À tout moment au cours de ces 24 années, Berkshire Hathaway aurait pu encaisser tout ou partie de See’s par le biais d’une première offre publique. Pourquoi ne l’a-t-elle pas fait ? Munger répond : « Le nombre d’acquisitions rapportant 23 % avant impôts est très faible en Amérique ». Mieux vaut laisser l’argent s’accumuler dans une valeur relativement sûre.

Dans la biographie de Roger Lowenstein, Buffett : The Making of an American Capitalist, Munger n’a droit qu’à peu de pages. Pourtant, Buffett serait le premier à admettre que sans Charlie Munger, il ne serait probablement pas devenu l’un des hommes les plus riches du monde. M. Lowenstein n’ignore pas le rôle de Munger mais, peut-être parce qu’il est moins dramatique que celui de Buffett, il le sous-estime.

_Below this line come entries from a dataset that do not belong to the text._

/-- The commands of the block. -/
inductive Instr where
  | perstNRelease (sris pufOk : Bool)
  | configSpaceReady
  | configurationRequestRetry (fn : Nat)
  | conventionalReset (kind : ConvReset)
  | linkTraining (rate10 width : Nat) (how : LinkEvent := .trained false)
  | converterStart (mv : Int) (us : Nat)
  | converterStop (mv : Int) (us : Nat)
  | inputStageOpen (mv : Int) (us : Nat)
  | inputReconnect (mv : Int) (us : Nat)
  | inputLowTimer (mv : Int) (us : Nat)
  | senseOpen (rail : Nat)
  | phaseFail (rail phase : Nat) (why : PhaseFault)
  | droopDetect (cluster mv : Nat)
  | stretchRelease (cluster mv periods : Nat)
  | powerAllocation (inputMv inputMa fixedW : Nat) (demand : List (Nat × Nat))
  | domainPowerUp (domain estMa : Nat)
  | domainGrant (rail estMa : Nat)
  | domainGrantTimeout (domain estMa : Nat)
  | domainRampDone (domain percent : Nat)
  | coreIdleOff (core us : Nat)
  | domainShutdownDone (domain : Nat)
  | clockLoss
  | sensorSample (readings : List (Nat × Int)) (lid : Int)
  | sensorSuspect (sensor us : Nat)
  | throttleTick
  | thermalFloor
  | thermalTrip (src : TripSource)
  | tripRestart (secs : Nat) (lid : Option Int)
  | bondTempSample
  | lifeLogWrite (ok : Bool)
  | bootCtlLoad
  | packageVerdict (pkg : HostRead) (storeOk : Bool)
  | bootCtlStart
  | ledgerCheck (ledger : HostRead) (found : Findings)
  | startComplete (ms : Nat)
  | startTimeout
  | configCommit (op : Nat)
  | devCtlRepitch
  | devCtlStrike
  | sealCommit (hostOk storeOk : Bool)
  | secMboxGo (token : HostRead) (storeOk : Bool)
  | sqTail (fn page value width : Nat) (how : Arrival := {})
  | cqHead (fn page value width : Nat) (how : Arrival := {})
  | descriptorFetch (read : HostRead)
  | descriptorAdmit (ring : Nat)
  | nop (op : Nat)
  | loadBundle (op : Nat) (src : HostRead)
  | unloadBundle (op : Nat)
  | launch (op : Nat)
  | setPlacement (op epoch : Nat)
  | launchComplete (op : Nat)
  | launchTimeout (op : Nat)
  | copy (op : Nat)
  | copySealed (op : Nat) (src : HostRead)
  | fill (op : Nat)
  | compare (op : Nat) (src : HostRead)
  | digest (op : Nat) (src : HostRead)
  | scrub (op : Nat) (found : List (Nat × Sector))
  | chainOperationDone (op : Nat)
  | prefetch (op : Nat)
  | flush (op : Nat)
  | invalidate (op : Nat)
  | declareDead (op : Nat)
  | declareDeadRetire (op : Nat)
  | plotMap (op : Nat)
  | plotUnmap (op : Nat)
  | roleEpochIncrement (unit : RoleUnit)
  | tlbInvalidate (op : Nat)
  | allReduce (op : Nat)
  | reduceScatter (op : Nat)
  | allGather (op : Nat)
  | allToAll (op : Nat)
  | spanSend (op : Nat)
  | spanRecv (op : Nat)
  | spanOperationTimeout (op : Nat)
  | setPolicyGuard (op : Nat)
  | setPolicyGroundsheet (op : Nat)
  | semSignal (op : Nat)
  | semWait (op : Nat)
  | semWaitWake (op : Nat)
  | semWaitTimeout (op : Nat)
  | queryPoleFailures (op : Nat)
  | queryPortLatency (op : Nat)
  | queryStaleRole (op : Nat)
  | queryHbmOut (op : Nat)
  | queryBondWear (op : Nat)
  | ringEnable (fn ring : Nat) (how : Arrival := {})
  | ringDisable (fn ring : Nat) (how : Arrival := {})
  | ringDisabled (ring : Nat)
  | eventRingEnable (fn : Nat) (how : Arrival := {})
  | eventRingDisable (fn : Nat) (how : Arrival := {})
  | evtHead (fn index : Nat) (how : Arrival := {})
  | eventRecordWrite (ok : Bool)
  | teardownErase (part : Nat)
  | teardownDone (part : Nat)
  | bar4Read (fn offset len : Nat) (how : Arrival := {})
  | bar4Write (fn offset : Nat) (data : Bytes) (ep : Bool := false) (how : Arrival := {})
  | vfEnable (num : Nat)
  | vfDisable
  | vfShutdownDone
  | vfFlr (vf : Nat)
  | pfFlr
  | d3hotEntry (fn : Nat)
  | d0Return (fn : Nat)
  | msixUnmask (fn vector : Nat)
  | hostReadCompletion (tag : Nat) (res : HostRead)
  | hostCompletionTimeout (tag : Nat)
  | atsInvalidateRequest (fn addr len : Nat)
  | lockInterfaceRequest (vf : Nat)
  | startInterfaceRequest (vf : Nat)
  | stopInterfaceRequest (vf : Nat)
  | getMeasurements (conn : Nat) (nonce : Bytes)
  | spdmRequest (conn code : Nat) (body : Bytes)
  | pqCert (conn offset : Nat)
  | pqSig (conn : Nat)
  | getLog (conn start part : Nat)
  | keyImport (conn part slot : Nat) (key : Bytes)
  | keyDrop (conn part slot : Nat)
  | chunkGet (conn : Nat)
  | branch (at_ : Iss) (cond target reconv : Nat) (link : Option Nat := none)
  | indirectBranch (at_ : Iss) (target reconv : Nat) (link : Option Nat := none)
  | exit (at_ : Iss)
  | vectorInstruction (at_ : Iss) (op : VOp) (dst : Nat) (srcs : List Src)
  | specialFunction (at_ : Iss) (fn : SpecialFn) (dst : Nat) (src : Src)
  | loadStore (at_ : Iss) (args : LsArgs)
  | atomic (at_ : Iss) (args : AtomArgs)
  | xln (at_ : Iss) (kind : XlnKind) (dst flag : Nat) (src sel fill : Src) (span : Nat)
  | tally (at_ : Iss) (kind : TallyKind) (dst flag : Nat) (src : Src)
  | join (at_ : Iss) (barrier n : Nat)
  | lockAcq (at_ : Iss) (addr : Nat)
  | lockRel (at_ : Iss) (addr : Nat)
  | spinTimeout (core slot : Nat)
  | mmaIssue (at_ : Iss) (dst addr : Nat)
  | attIssue (at_ : Iss) (dst addr : Nat)
  | mmaWait (at_ : Iss) (token : Nat)
  | fence (at_ : Iss) (scope : Scope)
  | trap (at_ : Iss) (imm : BitVec 16)
  | brk (at_ : Iss)
  | matrixOperationStart (core : Nat)
  | matrixOperationEnd (core : Nat)
  | bankDrain (core : Nat)
  | tallyUpdate (op : Nat)
  | promotionReceipt (op core : Nat)
  | splitArrival (core : Nat)
  | combineRequest (core epoch : Nat)
  | combine (cluster : Nat)
  | sortRequest (core : Nat)
  | attentionForward (core : Nat)
  | attentionBackward (core : Nat)
  | debugAttach (mask : Nat)
  | debugDetach (mask : Nat)
  | dbgHalt
  | dbgHaltCore
  | haltTakesEffect (core slot : Nat)
  | dbgStep (othersRun : Bool)
  | dbgResume
  | dbgResetCore
  | dbgRegData (write : Option Word)
  | dbgLsData (write : Option Word)
  | coreFaultReset (core : Nat)
  | sliceRequest (slice : Nat) (fault : GsFault)
  | fillArrival (slice line : Nat) (lo hi : Sector) (fault : GsFault := .none)
  | reductionPerform (slice : Nat)
  | memorySideAtomic (slice : Nat) (lo hi : Sector)
  | rowRemap (channel row : Nat) (found : List (Nat × Sector) := [])
  | refreshManagement (channel pc bank count : Nat)
  | hbmThermalRead (stack : Nat) (degC : Int) (watts : Nat)
  | hbmErrorWindow (stack extra : Nat) (damage : List (Nat × List (Nat × Nat)) := [])
  | hiddenHeatExit (stack : Nat)
  | patrolScrub (channel line half : Nat) (found : Sector)
  | poleBeatFail (pole : Nat) (sent : List PoleBeat) (got : PoleBeat := 0)
  | poleTest (pole : Nat) (failing : List Nat)
  | plotMigration (tent : Nat)
  | lateralModuleRetrain (edge module rate width : Nat)
  | bucketAdmit (kind port cls : Nat)
  | spanPortEnable (port : Nat)
  | spanPortDisable (port : Nat)
  | spanSense (port : Nat) (lanes : List LaneSense)
  | spanTrainTimeout (port : Nat)
  | spanEqualisationDone (port : Nat) (lanes : List (Option LaneTrain)) (ok : Bool)
  | spanLinkTest (port : Nat) (good : List Bool)
  | spanSecureDone (port : Nat) (chainOk : Bool) (peer : Nat) (certDigest cfgDigest : Bytes)
  | spanDownRetry (port : Nat)
  | spanRetrain (port : Nat) (cause : RetrainCause)
  | spanRetrainDone (port : Nat) (good : List Bool)
  | spanFlitReceive (port : Nat) (flit : Flit)
  | spanKeyUpdate (port : Nat) (tx : Bool)
  | spanData (m : SpanIn)
  | spanReady (m : SpanIn)
  | spanReq (m : SpanIn)
  | spanClear (m : SpanIn)
  | spanDone (m : SpanIn)
  | spanCounts (m : SpanIn)
  | spanGo (m : SpanIn)
  | spanAbort (m : SpanIn)
  | spanNack (m : SpanIn)
  | spanBusyRetry (op : Nat)
  | spanRelease (m : SpanIn)
  | entdaa (addr : Nat)
  | mctpMessage (transport requester : Nat) (type : MctpType) (body : Bytes)
  | pldmRequest (type command : Nat) (body : Bytes)
  | setStateEffecterStates (effecter bits : Nat) (setAgain : Nat)
  | fruRead (offset len : Nat)
  | guylineListenDone (aSignal bSignal : Bool) (ownIdle : Bool)
  | claim (h : GlnHead) (prio : Nat) (serial : Bytes)
  | disc (h : GlnHead) (count : Nat)
  | sync (h : GlnHead) (masterNs residence delay : Nat)
  | beat (h : GlnHead) (b : Beat)
  | grant (h : GlnHead) (pos watts : Nat)
  | glnBreak (h : GlnHead) (pos : Nat)
  | leave (h : GlnHead)
  | beatTimer
  | syncTimer
  | grantRound
  | masterLost
  | ringInLoss
  | ringRecover
  | grantTimeout (ms : Nat)
  | pinCheck (pins : List (Nat × PinShort))
  | leakMeasure (ohms : Nat)
  | pwrVminCtlClear
  | w1cClear (fn offset bits setNow : Nat) (how : Arrival := {})
  | lowWordRead (accessor offset : Nat) (bytes : Nat := 4) (how : Arrival := {})
  | registerWrite (accessor offset : Nat) (value : Word) (bytes : Nat) (how : Arrival := {})
  | configurationWrite (fn : Nat) (w : CfgWrite)
  | alignmentMarker (disagree : List Nat)
  | aux3v3Absent
  | inputAbsentHoldRelease (secs : Nat)
  | spanPortDrainDone (port : Nat)
  deriving DecidableEq, Repr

Une fois par an, Warren et Charlie s’assoient côte à côte sur la scène d’un auditorium à Omaha, le jour de la réunion annuelle de Berkshire Hathaway. Ils se rencontrent souvent à New York et en Californie, et ont récemment passé le week-end à Seattle avec Bill Gates, l’ami intime de Buffett. Cependant, la majeure partie de l’année, ils ne se contactent que par téléphone.

De manière générale, Buffett sélectionne les actions, tandis que Munger est le sceptique, l’avocat du diable, contre lequel Buffett teste ses idées. Il est impossible de savoir si une idée a des chances de fonctionner si l’on ne prend pas en compte tous les aspects négatifs possibles. Malgré leurs différences superficielles, ces deux hommes ont un esprit similaire. « Toute personne engagée dans un travail complexe a besoin de collègues », explique M. Munger. « Le simple fait de mettre de l’ordre dans ses idées avec quelqu’un d’autre est un exercice très utile. Vous connaissez ce cliché selon lequel les opposés s’attirent ? Eh bien, les opposés ne s’attirent pas. Les expériences psychologiques prouvent que ce sont les personnes qui se ressemblent qui sont attirées les unes par les autres. Nos esprits fonctionnent de la même manière. »

Alors comment leurs esprits travaillent-ils ensemble ? Tout d’abord, ils se posent énormément de questions. Si une entreprise leur paraît bien, ils se demanderont si le prix est assez bas, si la direction est composée de personnes avec qui ils se sentiraient à l’aise, si l’entreprise est suffisamment bon marché pour être achetée, et si oui, l’est-elle pour les bonnes raisons ? Munger se demande toujours : « Quel peut être le revers de la médaille ? Qu’est-ce qui peut mal tourner et que je n’ai pas prévu ? »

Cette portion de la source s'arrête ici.